EX-10.2 3 g17888exv10w2.htm EX-10.2 EX-10.2
Exhibit 10.2

THE SECURITIES REPRESENTED BY THIS NOTE HAVE NOT BEEN REGISTERED UNDER THE SECURITIES ACT OF 1933, AS AMENDED (“ACT”), OR THE SECURITIES LAWS OF ANY OTHER JURISDICTION INCLUDING, WITHOUT LIMITATION, ALABAMA, AND MAY NOT BE SOLD, TRANSFERRED, PLEDGED, HYPOTHECATED OR OTHERWISE DISPOSED OF IN ANY MANNER UNLESS THEY ARE REGISTERED UNDER SUCH ACT AND THE SECURITIES LAWS OF ANY APPLICABLE JURISDICTIONS OR UNLESS PURSUANT TO AN EXEMPTION THEREFROM.
PROMISSORY NOTE
     
 
  Birmingham, Alabama
$500,000.00
  February 24, 2009
     For value received, CapitalSouth Bancorp, a Delaware corporation (the “Company”), promises to pay to Jake Bowen, an individual resident of the State of Florida (the “Holder”), at such place as the Holder may designate from time to time in writing, the principal sum of Five Hundred Thousand and 00/100 Dollars ($500,000.00) with interest on the unpaid balance thereof from the date hereof until paid in full. Interest shall accrue on the outstanding principal balance from the date hereof until paid at a variable per annum rate equal to the LIBOR Rate (as defined herein) plus 2.0%. The interest rate accruing on the principal balance of this Note shall be set as of the date hereof and adjusted on the first (1st) day of each calendar month thereafter during the term of this Note (each such day being hereinafter referred to as a “Change Date”). The “LIBOR Rate” shall mean the London Interbank Offered Rate, as published in The Wall Street Journal for deposits of United States Dollars. The LIBOR Rate shall be determined by the Holder and shall be based upon the then applicable one-month LIBOR Rate on each respective Change Date. In the event that any Change Date falls on a day on which The Wall Street Journal is not published or the LIBOR Rate is not available, the LIBOR Rate shall be determined from the immediately preceding edition of The Wall Street Journal in which the LIBOR Rate is available. If the LIBOR Rate is no longer published in The Wall Street Journal or is no longer available, the Holder will select a new index that is reasonably determined by the Holder to be comparable to the LIBOR Rate.
     This Note is the “Pledged Note” contemplated by the Agreement and Plan of Merger by and between the Company and Monticello Bancshares, Inc. and joined into by the Holder (the “Merger Agreement”) and the Amended Non-Recourse Indemnity and Security Agreement entered into by and between CapitalSouth Bank, an Alabama banking corporation and the Holder, and joined in by the Company (the “Indemnity Agreement”). Capitalized terms used in this Note and not otherwise defined shall have the meanings ascribed to them in the Merger Agreement or the Indemnity Agreement unless the context clearly requires otherwise.

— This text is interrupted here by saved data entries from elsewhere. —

/-- The release of the chip's barrier reaches every queue that waits at it. -/
def State.releaseBarrier (s : State) (b : Nat) : State :=
  let s := (List.range 32).foldl (fun s q =>
    let x := s.qx q
    match x.item with
    | some d =>
      if isBarrier b d then
        if s.leadOn q && !s.mismatch then s.passItem q true else s.setQx q { x with item := some { d with waited := true } }
      else s
    | none => s) s
  let s : State := { s with
    queues := s.queues.map fun x => { x with hold := x.hold.map (Hold.release b) }
    flights := s.flights.map fun f => { f with hold := f.hold.map (Hold.release b) } }
  (s.setF fRELEASED b)

/-- BARRIER_RELEASE (R430): `REL_DLY` after release was received or driven, the barrier is released and arrival drops; the next one is taken up (R431). -/
def execBarrierRelease (s : State) : Host.Outcome State Fault Refusal :=
  match s.sync.relWait, s.sync.cur with
  | true, some b =>
    let s : State := { s with sync := { s.sync with up := false, relWait := false, cur := none
                                                    cdn := s.sync.cdn && s.barRole != 2 } }
    let s := s.releaseBarrier b
    .next (match s.nextBarrier with | some c => s.takeBarrier c | none => s)
  | _, _ => .next s

/-- SYNC_BAR_DN (R430): the level of barrier-in. A relay forwards it to its children; a rise releases the barrier at which this chip has arrived. -/
def execSyncBarDn (level : Bool) (s : State) : Host.Outcome State Fault Refusal :=
  let rise := level && !s.sync.dn
  let s : State := { s with sync := { s.sync with dn := level } }
  if !s.flag fBAR_EN || s.barRole == 2 then .next s
  else .next { s with sync := { s.sync with
    cdn := if s.barRole = 1 && !s.link.isolated then level else s.sync.cdn
    relWait := s.sync.relWait || (rise && s.sync.up) } }

/-- SYNC_BAR_CUP (R430): the level of a child's arrival line. -/
def execSyncBarCup (child : Nat) (level : Bool) (s : State) : Host.Outcome State Fault Refusal :=
  let s : State := { s with sync := { s.sync with cup := s.sync.cup.set child level } }
  if level then .next s.arrive else .next s

/-! REPACK and MASK at issue. -/

/-- REPACK (R315, R357): handed to the repack units; it issues only when it completes, or once a mismatch that met its completion is cleared. -/
def execRepack (q : Nat) (s : State) : Host.Outcome State Fault Refusal :=
  match s.issuable q with
  | some (.repack _ _) =>
    if (match (s.qx q).item with | some d => d.waited | none => false) then .next (s.passItem q false)
    else
    .next { s with repackQ := s.repackQ.map fun j => if j.queue == q then { j with given := true } else j }
  | _ => .next s

/-- MASK_LOAD (R128, R304, R357): it issues and takes its place in launch order; a supply dip holds it (R457). -/
def execMaskLoad (q : Nat) (s : State) : Host.Outcome State Fault Refusal :=
  match s.issuable q, (s.qx q).item with
  | some (.maskLoad set b n src), some d =>
    if s.power.stopped then .next s
    else
      let s : State := { s with
        maskJobs := s.maskJobs ++ [{ order := d.order, queue := q, set := set, base := 64 * b, len := 64 * n, src := src, ln := s.nextLn }]
        nextLn := s.nextLn + 1 }
      .next ((s.setQx q { s.qx q with loads := (s.qx q).loads + 1 }).passItem q false)
  | _, _ => .next s

end Sys2Proof.Machine
end

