-- ==== Sys2Proof/Machine/Access.lean ====
section
/-! DEFINITION. Accesses to the control space (chapter 15): which word an access reaches, what a read shows and clears, which writes are refused, and every command that is such an access. -/

namespace Sys2Proof.Machine

/-! Where an access goes (R397 to R399, R449). -/

/-- The tenant whose key an offset holds, with the half (R296, R399). -/
def State.keyAt (s : State) (off : Nat) : Option (Nat × Nat) :=
  if decide (0x3100 ≤ off ∧ off < 0x4000) || (decide (0x4000 ≤ off ∧ off < 0x4100) && s.flag fKEYWIN) then
    some ((240 + off / 16) % 256, off % 16 / 8)
  else none

def inHalter (off : Nat) : Bool := decide (0x100000 ≤ off ∧ off < 0x200000)
def inPaddock (off : Nat) : Bool := decide (0x1000000 ≤ off ∧ off < 0x2000000)
def inCampion (off : Nat) : Bool := decide (0x10000 ≤ off ∧ off < 0x20000)
/-- Slot and word of an offset in the Halter window. -/
def entrySlot (off : Nat) : Nat := off / 0x80 % 8192
def entryWord (off : Nat) : Nat := off % 0x80 / 8

/-- The checks that precede every word access (R10, R398, R449): the status that refuses it. What R449 says of chip sleep holds of the Halter window and the Campion region whenever their domain is not `ON` (R445; log entry 144, DEDUCED). -/
def State.refusal (s : State) (off : Nat) : Option Nat :=
  if off % 8 != 0 then some rALIGN
  else if !inRegion off then some rADDR
  else if s.power.asleep && (inHalter off || inPaddock off || inCampion off) then some rACCESS
  else if (inHalter off && !s.halOn) || (inCampion off && !s.selOn) then some rACCESS
  else none

/-! The Paddock debug window (R417). -/

/-- Cluster and slice byte of a window offset. -/
def State.padCluster (s : State) : Nat := s.getF fPDW_CLUSTER
def State.padByte (s : State) (off : Nat) : Nat := 2 ^ 24 * s.getF fPDW_HALF + off % 0x1000000

/-- The window is closed: by life-cycle state, fuse, service or `STALE`. -/
def State.padShut (s : State) : Bool :=
  s.lc == 0 || s.lc == 3 || s.lc == 5 || s.fusedOff s.padCluster || !s.serving s.padCluster || s.flag (fPD_STALE s.padCluster)

/-- The plane set whose region holds a byte of a slice. -/
def State.regionAt (s : State) (cl byte : Nat) : Option Nat :=
  (List.range 16).find? fun n => match s.regionIn n cl with
    | some (b, l) => decide (65536 * b ≤ byte ∧ byte < 65536 * (b + l))
    | none => false

/-- A read of the window. A word in which a working set may have lain since it was last written, and a word of a region that is being built, are free values (R79 leaves the place of working sets open, R54 the progress of a build; log entry 19). -/
def State.padRead (s : State) (off : Nat) : State × Nat × Word64 :=
  let cl := s.padCluster
  let b := s.padByte off
  if s.padShut then (s, rACCESS, 0)
  else if s.padBad cl b 8 then (s, rDATA, 0)
  else
    let still := match s.regionAt cl b with
      | some n => s.getF (fPS_STATE n) != 1
      | none => true
    if still && s.padKnown (padKey cl (b / 8 * 8)) then (s, rOK, BitVec.ofNat 64 (leNat (s.padAt cl b 8))) else (s.bump, rOK, Config.free64 s.freeCtr)

/-- A word written through the window. -/
def State.padStore (s : State) (cl b : Nat) (v : Word64) : State :=
  State.writeSlice { s with padFresh := if s.padFresh.contains (padKey cl b) then s.padFresh else s.padFresh ++ [padKey cl b] } cl b (leBytes 8 v.toNat)

/-- A working set is held in a slice. -/
def State.worksIn (s : State) (cl : Nat) : Bool :=
  s.flights.any fun g => g.allocd && !g.swept && !g.past && g.clusters.contains cl

/-- A write of the window. Whether a word outside every plane-set region lies in a working set is a free choice while one is held (log entry 19). -/
def State.padWrite (s : State) (off : Nat) (v : Word64) : Option State :=
  let cl := s.padCluster
  let b := s.padByte off
  if s.padShut || !s.flag fPDW_WEN then none
  else match s.regionAt cl b with
    | some n => if s.getF (fPS_STATE n) = 1 then none else some (s.padStore cl b v)
    | none =>
      if s.worksIn cl && Config.freeBool s.freeCtr b then none
      else some ((if s.worksIn cl then s.bump else s).padStore cl b v)

/-! Reads (R9, R398). -/

/-- `NEXT` of `GC_LAUNCH`: the smallest operand among LAUNCHATs that hold their step (R408). -/
def State.nextGate (s : State) : Nat :=
  let holds := s.queues.filterMap (·.hold) ++ s.flights.filterMap (·.hold)
  holds.foldl (fun m h => match h.gate with
    | .launchat g => if h.met then m else Nat.min m g
    | .barrier _ => m) (2 ^ 64 - 1)

/-- Slots of the static table in effect in a group (R394). -/
def State.tableSlots (s : State) (g : Nat) : Nat :=
  Nat.max 1 ((((s.arb.eff.getD g []).drop 2).takeWhile fun w => getBits w 4 12 != 0).length)

/-- A register's word as it stands: stored fields, and those that other state decides. -/
def State.shown (s : State) (off : Nat) : Word64 :=
  let w := s.reg off
  if off = 0x08 then setBits w 16 16 (if s.flag fFARRIER_UP then Config.fwVer.toNat else 0)
  else if off = 0x10 then
    let c := 65535 - s.clDis
    BitVec.ofNat 64 (s.grade + 4 * s.enabled.length + 256 * c)
  else if off = rGSTAT then
    let w := setBits w 32 3 s.flights.length
    let w := setBits w 35 1 (if (List.range 16).any fun p => s.getF (fPS_STATE p) == 1 then 1 else 0)
    let w := setBits w 36 1 (if (List.range 32).any s.halted then 1 else 0)
    setBits w 39 1 (if s.onHold then 1 else 0)
  else if off = rLIFECYCLE then setBits (setBits w 0 3 s.lc) 9 1 (if s.bridleLock then 1 else 0)
  else if off = 0x3008 then setBits (setBits (setBits w 0 14 s.liveSlots.length) 14 7 s.shadows.length) 21 11 s.stops.length
  else if 0x4020 ≤ off ∧ off < 0x4040 then
    let g := off / 8 % 4
    if s.flag (fARB_MODE g) then setBits w 1 6 (Config.freeNat s.freeCtr % s.tableSlots g) else w
  else if off = 0x5008 then BitVec.ofNat 64 s.nextGate
  else if 0x6008 ≤ off ∧ off < 0x60A8 then
    let n := off / 8 % 32 - 1
    setBits (setBits w 4 1 (if s.fusedOff n then 1 else 0)) 16 16 (s.tagOf n)
  else if off = 0x6100 then setBits w 32 32 s.power.headroom.toNat
  else if off = 0x7040 then setBits (setBits w 32 9 s.exqDepth) 48 9 (Nat.max (getBits w 48 9) s.exqDepth)
  else if 0x8000 ≤ off ∧ off < 0x8400 ∧ off % 0x40 = 0 then setBits w 40 8 (Nat.min 255 (s.users (off / 0x40 % 16)))
  else w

     On the 1st day of January, 2012, any and all amounts due under this Note, including but not limited to, any outstanding principal and accrued but unpaid interest shall be immediately due and payable by the Company (the “Maturity Date”).
     The Company promises to pay accrued interest on the outstanding principal sum of this Note on the 1st day of each calendar quarter (or if not a business day, the next business day) hereafter commencing April 1, 2009, and at final maturity of the principal sum.

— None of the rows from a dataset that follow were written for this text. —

/-- R296, R399: a tenant's key word is written while no live entry names the tenant, and a read of it gives 0. Keys 240 to 255 are reached with `KEYWIN` set. R292 to R295: a block of a tenant with a key is chained by SipHash over the previous value and its tokens, and its directory group is asked for; without a key it is skipped and counted; with 256 lookups outstanding it waits, and is skipped once 4,096 wait; it waits while PD_HAL is not `ON` (log entry 144; DEDUCED). Its tokens are those that host memory holds (log entry 150; DESIGN CHOICE). When the group of the oldest lookup is there, the lookup reports a hit, with the directory's value, if the group holds its chain value; a full ring drops the report. -/
def Obligations.TenantKeysChainAndReportBlocks : Prop :=
  (∀ (s t : State) (n : Nat) (hi : Bool) (v : Word64) (snd : Sender), Heard s snd t → n < 256 → (n < 240 ∨ t.flag fKEYWIN = true) →
    ((t.liveSlots.all fun k => t.getF (fE_TENANT k) != n) = true →
      ∃ u, exec (.tenantKeyWrite n hi v snd) s = .next u ∧ u.resp = some ⟨rOK, []⟩ ∧
      u.reg (kYKEY n (if hi then 1 else 0)) = v ∧ (∀ k, k ≠ kYKEY n (if hi then 1 else 0) → u.reg k = t.reg k) ∧
      u = { t with regs := u.regs, bad := u.bad, resp := u.resp, respHdr := u.respHdr, link := u.link }) ∧
    ((t.liveSlots.any fun k => t.getF (fE_TENANT k) == n) = true →
      exec (.tenantKeyWrite n hi v snd) s = .next ((t.answer rACCESS []).replied snd opWR 1)) ∧
    exec (.rcFieldRead (0x3100 + 16 * n + (if hi then 8 else 0)) 1 snd) s = .next ((t.answer rOK [0]).replied snd opRD 1)) ∧
  (∀ (s : State) (b : YBlock), s.nextBlock = some b →
    let t := s.getF (fE_TENANT b.slot)
    let h := if b.handle then b.hash
      else (siphash (s.reg (kYKEY t 0)) (s.reg (kYKEY t 1)) (leBytes 8 (s.getF (fE_YHASH b.slot)) ++ s.blockBytes b)).toNat
    (s.halOn = false ∨ 256 ≤ s.yLooks.length ∧ s.yBlocks.length < 4096 → exec .yarrowBlock s = .next s) ∧
    (s.halOn = true → 256 ≤ s.yLooks.length → 4096 ≤ s.yBlocks.length → ∃ u, exec .yarrowBlock s = .next u ∧ u.yLooks = s.yLooks ∧
      u.yBlocks = s.yBlocks.erase b ∧ u.getF fYR_SKIP = Nat.min (2 ^ fYR_SKIP.width - 1) (s.getF fYR_SKIP + 1) ∧
      u.fuses = s.fuses ∧ u.flights = s.flights) ∧
    (s.halOn = true → s.yLooks.length < 256 → b.handle = true ∨ s.keySet t = true → s.portUp (s.portOf (s.yGroup h)) = true →
      ∃ u, exec .yarrowBlock s = .next u ∧ u.yLooks = s.yLooks ++ [{ b with hash := h }] ∧ u.yBlocks = s.yBlocks.erase b ∧
      (∃ o ∈ u.out, o.port = s.portOf (s.yGroup h) ∧ o.addr = s.yGroup h ∧ o.len = 64 ∧ o.why = .yarrow b.slot b.block) ∧
      (b.handle = false → u.getF (fE_YHASH b.slot) = h) ∧
      u = { s with regs := u.regs, yLooks := u.yLooks, yBlocks := u.yBlocks, out := u.out, link := u.link }) ∧
    (s.halOn = true → s.yLooks.length < 256 → b.handle = false → s.keySet t = false → ∃ u, exec .yarrowBlock s = .next u ∧ u.yLooks = s.yLooks ∧
      u.yBlocks = s.yBlocks.erase b ∧ u.getF fYR_SKIP = Nat.min (2 ^ fYR_SKIP.width - 1) (s.getF fYR_SKIP + 1) ∧
      u.fuses = s.fuses ∧ u.flights = s.flights)) ∧
  ∀ (s : State) (b : YBlock) (r : List YBlock) (o : Outstanding), s.yLooks = b :: r →
    s.out.find? (fun o => o.why == .yarrow b.slot b.block && o.wait.isNone) = some o →
    (s.granules o.addr 64).all (fun g => g.2 == .good) = true →
    let key (i : Nat) := leNat (s.memAt (o.addr + 16 * i) 8)
    let room := s.getF fYR_PROD - s.getF fYR_CONS ≠ 2 ^ s.getF fYR_ORDER
    let at' := s.getF fYR_BASE + 32 * (s.getF fYR_PROD % 2 ^ s.getF fYR_ORDER)
    (∀ i, i < 4 → b.hash ≠ 0 → key i = b.hash → (∀ k, k < i → key k ≠ b.hash) →
      (∀ m ∈ s.messages none true at' 32, s.portUp m.1 = true) → room → ∃ u, exec .yarrowReport s = .next u ∧ u.yLooks = r ∧
      u.getF fYR_PROD = (s.getF fYR_PROD + 1) % 2 ^ fYR_PROD.width ∧ SameMemBut s u at' 32 ∧
      (∀ k, k < 32 → Store.read memDefault u.mem (at' + k) =
        (leBytes 4 b.key ++ leBytes 2 b.slot ++ leBytes 1 (if b.handle then 3 else 1) ++ leBytes 1 b.yblk ++ leBytes 4 b.block ++
          leBytes 4 b.first ++ leBytes 8 b.hash ++ s.memAt (o.addr + 16 * i + 8) 8).getD k 0)) ∧
    ((b.hash = 0 ∨ ∀ i, i < 4 → key i ≠ b.hash) → s.flag fYMISS = false → ∃ u, exec .yarrowReport s = .next u ∧ u.yLooks = r ∧
      u = { s with yLooks := r, out := u.out, link := u.link }) ∧
    (¬room → (∃ i, i < 4 ∧ b.hash ≠ 0 ∧ key i = b.hash) →
      ∃ u, exec .yarrowReport s = .next u ∧ u.mem = s.mem ∧ u.getF fYR_PROD = s.getF fYR_PROD ∧
      u.getF fYR_DROP = Nat.min (2 ^ fYR_DROP.width - 1) (s.getF fYR_DROP + 1))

     The Company may pay in advance the principal sum of this loan, in whole or in part, with accrued interest to the date of prepayment, without penalty or fee.

 


 

     It is hereby agreed that if default is made in the payment of this Note or any part hereof or any interest hereon and such remains uncured for a period of ten (10) days or more after written notice from the Holder to the Company at its address as provided for in the Merger Agreement, or if the Company shall become bankrupt or insolvent, then, at the option of the Holder, the entire unpaid principal balance of this Note, with accrued interest thereon, shall become due and payable in full at the option of the Holder, time being of the essence of this instrument and thereafter the unpaid principal balance hereof shall bear interest at a fixed rate of 8% per annum.

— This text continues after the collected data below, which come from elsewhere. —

/-! `bump`. -/

@[simp] theorem State.bump_pending : s.bump.pending = s.pending := rfl
@[simp] theorem State.bump_freeCtr : s.bump.freeCtr = s.freeCtr + 1 := rfl
@[simp] theorem State.bump_resp : s.bump.resp = s.resp := rfl
@[simp] theorem State.bump_respHdr : s.bump.respHdr = s.respHdr := rfl
@[simp] theorem State.bump_regs : s.bump.regs = s.regs := rfl
@[simp] theorem State.bump_mem : s.bump.mem = s.mem := rfl
@[simp] theorem State.bump_memMark : s.bump.memMark = s.memMark := rfl
@[simp] theorem State.bump_fuses : s.bump.fuses = s.fuses := rfl
@[simp] theorem State.bump_fuseCopy : s.bump.fuseCopy = s.fuseCopy := rfl
@[simp] theorem State.bump_trims : s.bump.trims = s.trims := rfl
@[simp] theorem State.bump_pad : s.bump.pad = s.pad := rfl
@[simp] theorem State.bump_padFresh : s.bump.padFresh = s.padFresh := rfl
@[simp] theorem State.bump_padDirty : s.bump.padDirty = s.padDirty := rfl
@[simp] theorem State.bump_bad : s.bump.bad = s.bad := rfl
@[simp] theorem State.bump_banks : s.bump.banks = s.banks := rfl
@[simp] theorem State.bump_lanes : s.bump.lanes = s.lanes := rfl
@[simp] theorem State.bump_laneTags : s.bump.laneTags = s.laneTags := rfl
@[simp] theorem State.bump_tabQueue : s.bump.tabQueue = s.tabQueue := rfl
@[simp] theorem State.bump_tabPassed : s.bump.tabPassed = s.tabPassed := rfl
@[simp] theorem State.bump_queues : s.bump.queues = s.queues := rfl
@[simp] theorem State.bump_nextLn : s.bump.nextLn = s.nextLn := rfl
@[simp] theorem State.bump_nextDec : s.bump.nextDec = s.nextDec := rfl
@[simp] theorem State.bump_nextOp : s.bump.nextOp = s.nextOp := rfl
@[simp] theorem State.bump_flights : s.bump.flights = s.flights := rfl
@[simp] theorem State.bump_placed : s.bump.placed = s.placed := rfl
@[simp] theorem State.bump_repackQ : s.bump.repackQ = s.repackQ := rfl
@[simp] theorem State.bump_repack : s.bump.repack = s.repack := rfl
@[simp] theorem State.bump_maskJobs : s.bump.maskJobs = s.maskJobs := rfl
@[simp] theorem State.bump_masks : s.bump.masks = s.masks := rfl
@[simp] theorem State.bump_reqs : s.bump.reqs = s.reqs := rfl
@[simp] theorem State.bump_shadows : s.bump.shadows = s.shadows := rfl
@[simp] theorem State.bump_rets : s.bump.rets = s.rets := rfl
@[simp] theorem State.bump_stops : s.bump.stops = s.stops := rfl
@[simp] theorem State.bump_yBlocks : s.bump.yBlocks = s.yBlocks := rfl
@[simp] theorem State.bump_yLooks : s.bump.yLooks = s.yLooks := rfl
@[simp] theorem State.bump_out : s.bump.out = s.out := rfl
@[simp] theorem State.bump_gotten : s.bump.gotten = s.gotten := rfl
@[simp] theorem State.bump_link : s.bump.link = s.link := rfl
@[simp] theorem State.bump_arb : s.bump.arb = s.arb := rfl
@[simp] theorem State.bump_sync : s.bump.sync = s.sync := rfl
@[simp] theorem State.bump_power : s.bump.power = s.power := rfl
@[simp] theorem State.bump_ev : s.bump.ev = s.ev := rfl
@[simp] theorem State.bump_far : s.bump.far = s.far := rfl
@[simp] theorem State.bump_test : s.bump.test = s.test := rfl
@[simp] theorem State.bump_sorrel : s.bump.sorrel = s.sorrel := rfl
@[simp] theorem State.bump_scrub : s.bump.scrub = s.scrub := rfl
@[simp] theorem State.bump_quiesced : s.bump.quiesced = s.quiesced := rfl
@[simp] theorem State.bump_reg (o : Nat) : s.bump.reg o = s.reg o := rfl
@[simp] theorem State.bump_getF (g : Fld) : s.bump.getF g = s.getF g := rfl
@[simp] theorem State.bump_flag (g : Fld) : s.bump.flag g = s.flag g := rfl

/-! `answer`. -/

@[simp] theorem State.answer_pending (st : Nat) (ws : List Word64) : (s.answer st ws).pending = s.pending := rfl
@[simp] theorem State.answer_freeCtr (st : Nat) (ws : List Word64) : (s.answer st ws).freeCtr = s.freeCtr := rfl
@[simp] theorem State.answer_resp (st : Nat) (ws : List Word64) : (s.answer st ws).resp = some ⟨st, ws⟩ := rfl
@[simp] theorem State.answer_respHdr (st : Nat) (ws : List Word64) : (s.answer st ws).respHdr = s.respHdr := rfl
@[simp] theorem State.answer_regs (st : Nat) (ws : List Word64) : (s.answer st ws).regs = s.regs := rfl
@[simp] theorem State.answer_mem (st : Nat) (ws : List Word64) : (s.answer st ws).mem = s.mem := rfl
@[simp] theorem State.answer_memMark (st : Nat) (ws : List Word64) : (s.answer st ws).memMark = s.memMark := rfl
@[simp] theorem State.answer_fuses (st : Nat) (ws : List Word64) : (s.answer st ws).fuses = s.fuses := rfl
@[simp] theorem State.answer_fuseCopy (st : Nat) (ws : List Word64) : (s.answer st ws).fuseCopy = s.fuseCopy := rfl
@[simp] theorem State.answer_trims (st : Nat) (ws : List Word64) : (s.answer st ws).trims = s.trims := rfl
@[simp] theorem State.answer_pad (st : Nat) (ws : List Word64) : (s.answer st ws).pad = s.pad := rfl
@[simp] theorem State.answer_padFresh (st : Nat) (ws : List Word64) : (s.answer st ws).padFresh = s.padFresh := rfl
@[simp] theorem State.answer_padDirty (st : Nat) (ws : List Word64) : (s.answer st ws).padDirty = s.padDirty := rfl
@[simp] theorem State.answer_bad (st : Nat) (ws : List Word64) : (s.answer st ws).bad = s.bad := rfl
@[simp] theorem State.answer_banks (st : Nat) (ws : List Word64) : (s.answer st ws).banks = s.banks := rfl
@[simp] theorem State.answer_lanes (st : Nat) (ws : List Word64) : (s.answer st ws).lanes = s.lanes := rfl
@[simp] theorem State.answer_laneTags (st : Nat) (ws : List Word64) : (s.answer st ws).laneTags = s.laneTags := rfl
@[simp] theorem State.answer_tabQueue (st : Nat) (ws : List Word64) : (s.answer st ws).tabQueue = s.tabQueue := rfl
@[simp] theorem State.answer_tabPassed (st : Nat) (ws : List Word64) : (s.answer st ws).tabPassed = s.tabPassed := rfl
@[simp] theorem State.answer_queues (st : Nat) (ws : List Word64) : (s.answer st ws).queues = s.queues := rfl
@[simp] theorem State.answer_nextLn (st : Nat) (ws : List Word64) : (s.answer st ws).nextLn = s.nextLn := rfl
@[simp] theorem State.answer_nextDec (st : Nat) (ws : List Word64) : (s.answer st ws).nextDec = s.nextDec := rfl
@[simp] theorem State.answer_nextOp (st : Nat) (ws : List Word64) : (s.answer st ws).nextOp = s.nextOp := rfl
@[simp] theorem State.answer_flights (st : Nat) (ws : List Word64) : (s.answer st ws).flights = s.flights := rfl
@[simp] theorem State.answer_placed (st : Nat) (ws : List Word64) : (s.answer st ws).placed = s.placed := rfl
@[simp] theorem State.answer_repackQ (st : Nat) (ws : List Word64) : (s.answer st ws).repackQ = s.repackQ := rfl
@[simp] theorem State.answer_repack (st : Nat) (ws : List Word64) : (s.answer st ws).repack = s.repack := rfl
@[simp] theorem State.answer_maskJobs (st : Nat) (ws : List Word64) : (s.answer st ws).maskJobs = s.maskJobs := rfl
@[simp] theorem State.answer_masks (st : Nat) (ws : List Word64) : (s.answer st ws).masks = s.masks := rfl
@[simp] theorem State.answer_reqs (st : Nat) (ws : List Word64) : (s.answer st ws).reqs = s.reqs := rfl
@[simp] theorem State.answer_shadows (st : Nat) (ws : List Word64) : (s.answer st ws).shadows = s.shadows := rfl
@[simp] theorem State.answer_rets (st : Nat) (ws : List Word64) : (s.answer st ws).rets = s.rets := rfl
@[simp] theorem State.answer_stops (st : Nat) (ws : List Word64) : (s.answer st ws).stops = s.stops := rfl
@[simp] theorem State.answer_yBlocks (st : Nat) (ws : List Word64) : (s.answer st ws).yBlocks = s.yBlocks := rfl
@[simp] theorem State.answer_yLooks (st : Nat) (ws : List Word64) : (s.answer st ws).yLooks = s.yLooks := rfl
@[simp] theorem State.answer_out (st : Nat) (ws : List Word64) : (s.answer st ws).out = s.out := rfl
@[simp] theorem State.answer_gotten (st : Nat) (ws : List Word64) : (s.answer st ws).gotten = s.gotten := rfl
@[simp] theorem State.answer_link (st : Nat) (ws : List Word64) : (s.answer st ws).link = s.link := rfl
@[simp] theorem State.answer_arb (st : Nat) (ws : List Word64) : (s.answer st ws).arb = s.arb := rfl
@[simp] theorem State.answer_sync (st : Nat) (ws : List Word64) : (s.answer st ws).sync = s.sync := rfl
@[simp] theorem State.answer_power (st : Nat) (ws : List Word64) : (s.answer st ws).power = s.power := rfl
@[simp] theorem State.answer_ev (st : Nat) (ws : List Word64) : (s.answer st ws).ev = s.ev := rfl
@[simp] theorem State.answer_far (st : Nat) (ws : List Word64) : (s.answer st ws).far = s.far := rfl
@[simp] theorem State.answer_test (st : Nat) (ws : List Word64) : (s.answer st ws).test = s.test := rfl
@[simp] theorem State.answer_sorrel (st : Nat) (ws : List Word64) : (s.answer st ws).sorrel = s.sorrel := rfl
@[simp] theorem State.answer_scrub (st : Nat) (ws : List Word64) : (s.answer st ws).scrub = s.scrub := rfl
@[simp] theorem State.answer_quiesced (st : Nat) (ws : List Word64) : (s.answer st ws).quiesced = s.quiesced := rfl
@[simp] theorem State.answer_reg (st : Nat) (ws : List Word64) (o : Nat) : (s.answer st ws).reg o = s.reg o := rfl
@[simp] theorem State.answer_getF (st : Nat) (ws : List Word64) (g : Fld) : (s.answer st ws).getF g = s.getF g := rfl
@[simp] theorem State.answer_flag (st : Nat) (ws : List Word64) (g : Fld) : (s.answer st ws).flag g = s.flag g := rfl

     The Company waives demand, presentment, protest, notice of protest, suit and all other requirements necessary to hold it liable, and the Company agrees that time of payment may be extended or renewal notes taken or other indulgences granted without notice of, or consent to, such action, and without release of liability. The Company agrees to pay after default all costs of collecting or securing or attempting to collect or secure this Note, including reasonable attorneys’ fees.
     The provisions hereof are binding on the successors and assigns of the Company, and shall inure to the benefit of the Holder, his heirs, executors, administrators and assigns.
     THIS NOTE IS SUBJECT TO THE TERMS OF THAT CERTAIN AMENDED NON-RECOURSE INDEMNITY AND SECURITY AGREEMENT, TO WHICH THE HOLDER, OR HIS OR ITS PREDECESSOR IN INTEREST, IS A PARTY, WHICH AGREEMENT PROVIDES FOR CERTAIN RESTRICTIONS ON TRANSFER. SUCH AGREEMENT IS ON FILE AT THE PRINCIPAL OFFICE OF THE SURVIVING CORPORATION AND AFFECTS THE TRANSFERABILITY OF THE NOTE.
     All rights and remedies of the Holder hereunder and under any statute or rule of law shall be cumulative and may be exercised successively or concurrently. This Note shall be governed by and construed in accordance with the laws of the State of Alabama.
     THE CORPORATION HEREBY UNCONDITIONALLY WAIVES CORPORATION’S RIGHT TO A JURY TRIAL ON ANY CLAIM OR CAUSE OF ACTION BASED UPON OR ARISING OUT OF THIS NOTE OF ANY AND ALL DISPUTES THAT MAY BE FILED IN ANY COURT (INCLUDING WITHOUT LIMITATION, CONTRACT CLAIMS, TORT CLAIMS AND ALL OTHER COMMON LAW AND STATUTORY CLAIMS). THIS WAIVER IS IRREVOCABLE AND THE WAIVER SHALL APPLY TO ANY SUBSEQUENT AMENDMENTS, RENEWALS, SUPPLEMENTS, OR MODIFICATIONS TO THIS NOTE. IN THE EVENT OF LITIGATION, THIS AGREEMENT MAY BE FILED AS A WRITTEN CONSENT TO A TRIAL BY THE COURT.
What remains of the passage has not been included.